A Deep Learning-Based Approach to Reduce Rescan and Recall Rates in Clinical MRI Examinations

A Sreekumari  1 D Shanbhag  1 D Yeo  2 T Foo  2 J Pilitsis  3 J Polzin  4 U Patil  1 A Coblentz  5 A Kapadia  5 J Khinda  5 A Boutet  5 J Port  6 I Hancu  7
Affiliations

A Deep Learning-Based Approach to Reduce Rescan and Recall Rates in Clinical MRI Examinations

A Sreekumari et al. AJNR Am J Neuroradiol. 2019 Feb.

Abstract

Background and purpose: MR imaging rescans and recalls can create large hospital revenue loss. The purpose of this study was to develop a fast, automated method for assessing rescan need in motion-corrupted brain series.

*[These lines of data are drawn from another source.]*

-- ==== Sys2Proof/Tests/Slice0.lean ====
section
/-! SUPPORT. The author's own tests: the checks of WellFormed, the words of 30_encoding.md, vectors of 95_test_vectors.md on one
step each, and for each statement with hypotheses a state and operands that meet them. -/

namespace Sys2Proof.Machine.Tests

/-! ### Small states -/

/-- S_READY of 95_test_vectors.md section 0, with a device and scripted answers. -/
def ready (d : Device) (plan : List Answer) : State :=
  { State.reset with
    lifecycle := .ready, initAttempted := true,
    pins := { clk := { mode := .output, lvl := .low }, data := { mode := .input, lvl := .x },
              rst := { mode := .output, lvl := .low } },
    env := { plan := plan, device := d, draws := 0 } }

/-- A counterpart between transactions with this storage. -/
def chip (m : Memory) : Chip := { mem := m, ce := false, cmd := none, index := 0, bits := [], reads := 0, gets := 0 }

/-- CLK[0..6] = 45 30 10 15 01 01 24, RAM[0] = A5, RAM[1] = 5A, WP = 00, TC = 5C. -/
def cells : Memory :=
  [(0, 0x45#8), (1, 0x30#8), (2, 0x10#8), (3, 0x15#8), (4, 0x01#8), (5, 0x01#8), (6, 0x24#8), (9, 0xA5#8), (10, 0x5A#8),
   (41, 0x5C#8)]

/-- READY with that counterpart, ideal. -/
def live : State := ready (.counterpart (chip cells)) []

/-- READY after a RAM burst write whose END could not drop CE: CE is UNKNOWN, and the failed transaction still stands open at the
counterpart, one data byte and one bit into it. -/
def stuckChip : Chip := { chip cells with ce := true, cmd := some 0xFE#8, index := 1, bits := [true] }
def stuck : State :=
  { live with
    pins := { live.pins with rst := { mode := .unknown, lvl := .x } }
    env := { plan := [], device := .counterpart stuckChip, draws := 0 } }

/-- S0 with that counterpart and WP = 80. -/
def fresh : State :=
  { State.reset with env := { plan := [], device := .counterpart (chip [(40, 0x80#8), (41, 0xA5#8)]), draws := 0 } }

/-- n calls left to what is attached, then an `Err`. -/
def failAt (n : Nat) : List Answer := List.replicate n .defer ++ [.err]

/-- A check on the next state. -/
def after (o : Host.Outcome State Fault Refusal) (f : State → Bool) : Bool :=
  match o with
  | .next t => f t
  | .fault _ => false
  | .refused _ => false

/-- The name of a refusal. -/
def refusalOf (o : Host.Outcome State Fault Refusal) : Option Refusal :=
  match o with
  | .next _ => none
  | .fault _ => none
  | .refused r => some r

/-- The example of 42_bcd_codec.md. -/
def jan15 : Calendar := { sec := 45, min := 30, hour := 10, day := 15, month := 1, wday := 1, yy := 24 }
def jan15Frame : Frame := ⟨0x45#8, 0x30#8, 0x10#8, 0x15#8, 0x01#8, 0x01#8, 0x24#8⟩

/-! ### WellFormed: an ill-formed term for each check -/

theorem test_wf_ram_burst_of_32 : Instr.wellFormed (.cmdRamBurstWrite (List.replicate 32 0#8)) = false := by decide
theorem test_wf_ram_burst_of_31 : Instr.wellFormed (.cmdRamBurstWrite (List.replicate 31 0#8)) = true := by decide

/-! ### Decoding: words written out from 30_encoding.md R90 to R97 -/

theorem test_decode_wp_read : decode [0b10001111#8] = .ok .cmdWpRead := by decide
theorem test_decode_wp_write : decode [0b10001110#8, 0b00000000#8] = .ok (.cmdWpWrite 0x00#8) := by decide
theorem test_decode_tc_read : decode [0b10010001#8] = .ok .cmdTcRead := by decide
theorem test_decode_tc_write : decode [0b10010000#8, 0b10100101#8] = .ok (.cmdTcWrite 0xA5#8) := by decide
theorem test_decode_clock_burst_read : decode [0b10111111#8] = .ok .cmdClockBurstRead := by decide
theorem test_decode_clock_burst_write :
    decode [0b10111110#8, 0x45#8, 0x30#8, 0x10#8, 0x15#8, 0x01#8, 0x01#8, 0x24#8, 0x00#8, 0xFF#8] =
      .ok (.cmdClockBurstWrite jan15Frame 0x00#8 0xFF#8) := by decide
theorem test_decode_ram_burst_read : decode [0b11111111#8] = .ok .cmdRamBurstRead := by decide
theorem test_decode_ram_burst_write : decode [0b11111110#8, 0x5A#8, 0xA5#8] = .ok (.cmdRamBurstWrite [0x5A#8, 0xA5#8]) := by
  decide
theorem test_decode_unlisted : decode [0x80#8] = .error (.unknownCommand 0x80#8) := by decide
theorem test_decode_short : decode [0xBE#8, 0x45#8] = .error (.wrongLength .clockBurstWrite 1) := by decide
theorem test_table_words :
    decodeTableWord 8 0x8F = some .cmdWpRead ∧ decodeTableWord 8 0xBE =
      some (.cmdClockBurstWrite ⟨0#8, 0#8, 0#8, 0#8, 0#8, 0#8, 0#8⟩ 0#8 0#8) ∧
      decodeTableWord 16 0xA590 = some (.cmdTcWrite 0xA5#8) ∧ decodeTableWord 8 0x00 = none := by decide

/-- Lines of R109, one for each operation that has one. -/
theorem test_lines :
    parseLine kwInit = .ok .init ∧ parseLine kwTeardown = .ok .teardown ∧ parseLine kwReadDatetime = .ok .readDatetime ∧
      parseLine kwReadRam = .ok .readRam ∧ parseLine kwBegin = .ok .txnBegin ∧ parseLine kwEnd = .ok .txnEnd ∧
      parseLine kwRdByte = .ok .rdByte := by decide +kernel
theorem test_line_write_datetime :
    parseLine ("WRITE_DATETIME 45, 30, 10, 15, 1, 1, 24".toList) = .ok (.writeDatetime jan15) := by decide +kernel
theorem test_line_write_ram :
    parseLine ("WRITE_RAM [5A, 0f]   ; two bytes".toList) = .ok (.writeRam [0x5A#8, 0x0F#8]) ∧
      parseLine ("WRITE_RAM []".toList) = .ok (.writeRam []) := by decide +kernel
theorem test_line_wrbyte : parseLine ("WRBYTE 0xA5".toList) = .ok (.wrByte 0xA5#8) := by decide +kernel

/-! ### The BCD codec (95_test_vectors.md section 2.3) -/

theorem test_bcd_enc : bcdEncode none 45 = .ok 0x45#8 ∧ bcdEncode none 99 = .ok 0x99#8 ∧ bcdEncode none 100 = .error (.encode none 100) := by
  decide
theorem test_bcd_dec : bcdDecode none 0x59#8 = .ok 59 ∧ bcdDecode none 0x1F#8 = .error (.decode none 0x1F#8 .badDigit) ∧
    bcdDecode none 0xA0#8 = .error (.decode none 0xA0#8 .badDigit) := by decide
theorem test_frame_enc : frameEncode jan15 = .ok jan15Frame := by decide
theorem test_frame_enc_lowest_slot : frameEncode ⟨0, 60, 24, 0, 13, 0, 100⟩ = .error (.encode (some 1) 60) := by decide
theorem test_frame_dec_bit7 : frameDecode ⟨0x80#8, 0#8, 0#8, 1#8, 1#8, 1#8, 0#8⟩ = .error (.decode (some 0) 0x80#8 .outOfRange) := by
  decide
theorem test_frame_dec_digit_first :
    frameDecode ⟨0x00#8, 0x6F#8, 0x00#8, 0x01#8, 0x13#8, 0x01#8, 0x00#8⟩ = .error (.decode (some 1) 0x6F#8 .badDigit) := by decide
theorem test_yy_of_year : yyOfYear 2000 2024 = .ok 24 ∧ yyOfYear 2000 1999 = .error (.encode (some 6) 1999) ∧
    yyOfYear 2000 2100 = .error (.encode (some 6) 2100) ∧ yyOfYear 1900 1999 = .ok 99 := by decide
theorem test_result_codes : (Result.ok .none).code = 0 ∧ (Result.error (.encode (some 2) 24)).code = 4 := by decide
theorem test_year_of_yy : after (exec (.yearOfYy 24) State.reset) (fun t => t.returned = some (.number 2024)) = true := by
  decide +kernel

/-! ### The transport and the framer (sections 2.2 and 2.4) -/

/-- T1: the levels of WRBYTE(0xA5) at its rising edges, 8 rising and 7 falling edges, and the registers at the end. -/
theorem test_wrbyte_a5 : after (exec (.wrByte 0xA5#8) live) (fun t =>
    decide (levelsAtRising live.pins t.trace = [.high, .low, .high, .low, .low, .high, .low, .high]) &&
    decide (countEdge .falling (edges live.pins t.trace) = 7) && decide (t.bc = 8) && decide (t.sr = 0#8)) = true := by
  decide +kernel
/-- T6: an `Err` at the `SET(DATA, v[3])`, the 12th call, offset 18. -/
theorem test_wrbyte_fails_at_18 : after (exec (.wrByte 0xA5#8) (ready .absent (List.replicate 11 (.ok false) ++ [.err]))) (fun t =>
    decide (t.returned = some (.error (.pinAccess (.set .data false) 18 (some ⟨.wrByte, 18⟩)))) &&
    decide (t.trace.length = 19) && decide (t.pins.data = ⟨.unknown, .x⟩)) = true := by decide +kernel
/-- T2: GETs 1, 0, 1, 0, 0, 1, 0, 1. -/
theorem test_rdbyte_a5 : after (exec .rdByte (ready (.loopback [true, false, true, false, false, true, false, true]) [])) (fun t =>
    decide (t.returned = some (.byte 0xA5#8)) && decide (t.pins.data = ⟨.input, .x⟩) && decide (t.pins.clk.lvl = .low)) = true := by
  decide +kernel
/-- T7: an `Err` at the GET of cell 4, the 16th call, offset 25. -/
theorem test_rdbyte_fails_at_25 : after (exec .rdByte (ready (.loopback []) (List.replicate 15 (.ok true) ++ [.err]))) (fun t =>
    decide (t.returned = some (.error (.pinAccess (.get .data) 25 (some ⟨.rdByte, 25⟩))))) = true := by decide +kernel
/-- X1. -/
theorem test_begin : after (exec .txnBegin live) (fun t =>
    decide (t.trace = [.call (.set .clk false) .ok, .call (.set .rst true) .ok]) && decide (t.pins.rst.lvl = .high)) = true := by
  decide +kernel
/-- END goes on after its first call fails, and returns that failure (R121). -/
theorem test_end_first_call_fails : after (exec .txnEnd (ready (.counterpart (chip [])) [.err])) (fun t =>
    decide (t.trace.length = 3) &&
    decide (t.returned = some (.endStatus (some (.pinAccess (.cfg [.data] .input none) 0 (some ⟨.txnEnd, 0⟩)))))) = true := by
  decide +kernel
/-- The example of R122: 87 events, no bytes read. -/
theorem test_transaction : after (exec (.transaction [.wr 0x8E#8, .wr 0x00#8]) live) (fun t =>
    decide (t.trace.length = 87) && decide (t.returned = some (.bytes []))) = true := by decide +kernel

/-! ### The command rows against the counterpart (20_memory.md R82, R83) -/

theorem test_wp_read : after (exec .cmdWpRead (ready (.counterpart (chip [(40, 0x80#8)])) [])) (fun t =>
    decide (t.returned = some (.bytes [0x80#8]))) = true := by decide +kernel
theorem test_tc_read : after (exec .cmdTcRead live) (fun t => decide (t.returned = some (.bytes [0x5C#8]))) = true := by decide +kernel
theorem test_wp_write : after (exec (.cmdWpWrite 0x80#8) live) (fun t => decide (t.env.slot .wp 0 = 0x80#8)) = true := by decide +kernel
theorem test_tc_write : after (exec (.cmdTcWrite 0xA1#8) live) (fun t => decide (t.env.slot .tc 0 = 0xA1#8)) = true := by decide +kernel
theorem test_clock_burst_read : after (exec .cmdClockBurstRead live) (fun t =>
    decide (t.returned = some (.bytes jan15Frame.toList))) = true := by decide +kernel
theorem test_clock_burst_write : after (exec (.cmdClockBurstWrite jan15Frame 1#8 2#8) (ready (.counterpart (chip [])) [])) (fun t =>
    decide (t.env.storage = cells.take 7)) = true := by decide +kernel
theorem test_ram_burst_read_fails : after (exec .cmdRamBurstRead (ready (.counterpart (chip cells)) (failAt 52))) (fun t =>
    decide (t.returned = some (.error (.pinAccess (.cfg [.data] .input none) 84 (some ⟨.command .ramBurstRead, 84⟩))))) = true := by
  decide +kernel
theorem test_ram_burst_write : after (exec (.cmdRamBurstWrite [0x11#8]) live) (fun t =>
    decide (t.env.slot .ram 0 = 0x11#8) && decide (t.env.slot .ram 1 = 0x5A#8)) = true := by decide +kernel
/-- A transaction that failed stands open at the counterpart: the next one starts with its command byte (R85; 70_reset_and_hazards.md
R287). -/
theorem test_ram_burst_write_resumes_nothing : after (exec (.cmdRamBurstWrite [0x11#8]) stuck) (fun t =>
    decide (t.env.slot .ram 0 = 0x11#8) && decide (t.env.slot .ram 1 = 0x5A#8)) = true := by decide +kernel

/-! ### The host operations (sections 2.5 and 2.6) -/

/-- L1. -/
theorem test_init : after (exec .init fresh) (fun t =>
    decide (t.result = some (.ok .none)) && decide (t.trace.length = 175) && decide (t.lifecycle = .ready) &&
    decide (t.env.slot .wp 0 = 0#8)) = true := by decide +kernel
/-- L8: an `Err` at event 47, the 31st call. -/
theorem test_init_fails_at_47 : after (exec .init { fresh with env := { fresh.env with plan := failAt 30 } }) (fun t =>
    decide (t.result = some (.error (.pinAccess (.set .data false) 47 (some ⟨.init, 47⟩)))) && decide (t.trace.length = 51) &&
    decide (t.lifecycle = .uninit) && decide (t.env.slot .wp 0 = 0x80#8)) = true := by decide +kernel
/-- D1. -/
theorem test_read_datetime : after (exec .readDatetime live) (fun t =>
    decide (t.result = some (.ok (.calendar jan15))) && decide (t.trace.length = 333)) = true := by decide +kernel
/-- S7: after TEARDOWN. -/
theorem test_read_datetime_closed : after (exec .readDatetime { live with lifecycle := .closed }) (fun t =>
    decide (t.result = some (.error (.lifecycle .readDatetime .closed true))) && decide (t.trace = [])) = true := by decide +kernel
/-- D4. -/
theorem test_write_datetime : after (exec (.writeDatetime jan15) (ready (.counterpart (chip [])) [])) (fun t =>
    decide (t.result = some (.ok .none)) && decide (t.env.storage = cells.take 7)) = true := by decide +kernel
/-- D5. -/
theorem test_write_datetime_hour_24 : after (exec (.writeDatetime ⟨0, 0, 24, 1, 1, 1, 0⟩) live) (fun t =>
    decide (t.result = some (.error (.encode (some 2) 24))) && decide (t.trace = [])) = true := by decide +kernel
/-- READ_RAM's third RDBYTE fails at its GET of bit 0: events 2 + 41·3 + 5, call 2 + 25·3 + 4. -/
theorem test_read_ram_fails : after (exec .readRam (ready (.counterpart (chip cells)) (failAt 80))) (fun t =>
    decide (t.result = some (.error (.pinAccess (.get .data) 130 (some ⟨.readRam, 130⟩)))) &&
    decide (t.buf.take 2 = [0xA5#8, 0x5A#8]) && decide (t.txnOpen = false)) = true := by decide +kernel
/-- D7. -/
theorem test_write_ram_empty : after (exec (.writeRam []) live) (fun t =>
    decide (t.result = some (.ok (.truncated false))) && decide (t.trace.length = 46) && decide (t.env.storage = cells)) = true := by
  decide +kernel
/-- X5: BEGIN's first call and END's last both fail. -/
theorem test_write_ram_both_fail : after (exec (.writeRam []) (ready (.counterpart (chip [])) [.err, .defer, .defer, .err])) (fun t =>
    decide (t.result = some (.error (.pinAccess (.set .clk false) 0 (some ⟨.writeRam, 0⟩)))) && decide (t.trace.length = 4) &&
    decide (t.pins.rst.mode = .unknown) && decide (t.pins.clk = ⟨.unknown, .x⟩)) = true := by decide +kernel
/-- L10. -/
theorem test_teardown_fails : after (exec .teardown (ready (.counterpart (chip [])) [.err])) (fun t =>
    decide (t.result = some (.error (.pinAccess (.rel [.clk, .data, .rst]) 0 (some ⟨.teardown, 0⟩)))) &&
    decide (t.lifecycle = .closed) && decide (t.pins.data.mode = .unknown)) = true := by decide +kernel
/-- L11. -/
theorem test_teardown_again : after (exec .teardown { live with lifecycle := .closed }) (fun t =>
    decide (t.result = some (.ok .none)) && decide (t.trace = [])) = true := by decide +kernel
/-- The written form of an event. -/
theorem test_event_text :
    eventText (.call (.cfg [.data] .output (some .any)) .ok) = "CFG([DATA],OUT,ANY)".toList ∧
      eventText (.call (.get .data) (.level true)) = "GET(DATA) → 1".toList := by decide +kernel

/-! ### Witnesses: for each statement with hypotheses, a state and operands that meet them -/

/-- Decides `Issues`. -/
theorem issues_of (s t : State) (evs : List Event) (h : (decide (t.trace = s.trace ++ evs) && decide (t.pins = s.pins.replay evs) &&
    decide (t.env = s.env.replay s.pins evs) && s.env.gave s.pins evs && decide (t.cfg = s.cfg)) = true) : Issues s t evs := by
  simp only [Bool.and_eq_true, decide_eq_true_eq] at h
  exact ⟨h.1.1.1.1, h.1.1.1.2, h.1.1.2, h.1.2, h.2⟩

Materials and methods: A deep learning-based approach was developed, outputting a probability for a series to be clinically useful. Comparison of this per-series probability with a threshold, which can depend on scan indication and reading radiologist, determines whether a series needs to be rescanned. The deep learning classification performance was compared with that of 4 technologists and 5 radiologists in 49 test series with low and moderate motion artifacts. These series were assumed to be scanned for 2 scan indications: screening for multiple sclerosis and stroke.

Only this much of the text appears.